Beton saplantısı olanlar, yıkılmayacak evler inşa etmek için çaba göstermiyor. Evlerin yıkılması kader değil, mevcut yönetimin rant tercihinin bir sonucudur. Depreme dayanıklı, betondan ibaret olmayan, yeşile hasret kalmadığımız şehirler nasıl var edilebilir göstereceğiz. Yeşilin binalara dahi girebildiği, her avlunun, her sokağın ortak alanlarının var edilmesi için çok büyük bütçeler gerekmez. Bunun için rantçı müteahhit çetelerini aradan çıkarmanın yeterli olacağını göstereceğiz.

Kentin ve tek tek binaların kendi enerjisini ve suyunu üretmesinden, doğanın tahribatını engelleyecek dönüşüm planlarına kadar birçok yeni fikri ortaya koyacağız. Olmaz denilenin mümkün olduğunu göstereceğiz. Ortak alanları yalnızca uzaktaki ormanlar olmaktan çıkarıp, her kapının önünde bir kameriye ve binaların arka bahçesi olarak yakına taşıyacağız. Kadınları ev içine hapseden işlerden kurtaracak, gençlerin ortak alanlarını yeniden düzenleyeceğiz. Eşitsizlikle mücadele edenlerin çözüm önerilerini kendi meclisleri aracılığıyla yönetime taşımasının yolunu açacağız.
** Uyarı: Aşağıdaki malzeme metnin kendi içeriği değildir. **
-- ==== Sys2Proof/Machine/Timer.lean ====
section
/-! DEFINITION. Timers and index: `Fx07`, `Fx15`, `Fx18`, `Fx1E`, `Fx29` (47_timer_index_mem.md). -/

namespace Sys2Proof.Machine

/-- `Fx07` (R150): `V[x] <- DT`. -/
def execLdVxDt (x : Nibble) (s : State) : Host.Outcome State Fault Refusal :=
  .next (s.writeV x s.dt).advance

/-- `Fx15` (R151): `DT <- V[x]`. -/
def execLdDtVx (x : Nibble) (s : State) : Host.Outcome State Fault Refusal :=
  .next (s.writeDt (s.readV x)).advance

/-- `Fx18` (R152): `ST <- V[x]`. -/
def execLdStVx (x : Nibble) (s : State) : Host.Outcome State Fault Refusal :=
  .next (s.writeSt (s.readV x)).advance

/-- `Fx1E` (R153): `I <- (I + zext_16(V[x])) mod 65536`, no flag. -/
def execAddIVx (x : Nibble) (s : State) : Host.Outcome State Fault Refusal :=
  .next (s.writeI (s.i + (s.readV x).setWidth 16)).advance

/-- `Fx29` (R154): `I <- (V[x] mod 16) * 5`. -/
def execLdFVx (x : Nibble) (s : State) : Host.Outcome State Fault Refusal :=
  .next (s.writeI (BitVec.ofNat 16 ((s.readV x).toNat % 16 * 5))).advance

end Sys2Proof.Machine
end

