-- ==== Sys2Proof/Machine/Core.lean ====
section
/-! DEFINITION. The model behind the host's interface. -/

def Sys2Proof.core : Host.Core := { State := Sys2Proof.Machine.State, Fault := Sys2Proof.Machine.Fault, Refusal := Sys2Proof.Machine.Refusal, step := Sys2Proof.Machine.step, reset := Sys2Proof.Machine.State.reset }
end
Emekçi halk en temel ihtiyaçlarına ucuza ulaşabilmek için, şafak vakti et kuyruklarına, akşam vakti pazar tezgahlarının altındakilere, şehrin diğer ucunda randevusu bile açılmayan hastane kapılarına mecbur kalmayacak. Her mahalleye yeteri kadar halk market ve halk lokantası girmesi için; sağlık ocaklarının artması, yeşil ortak alanların oluşması için emekçilerin yönettiği belediyeleri yaratmamız gerek.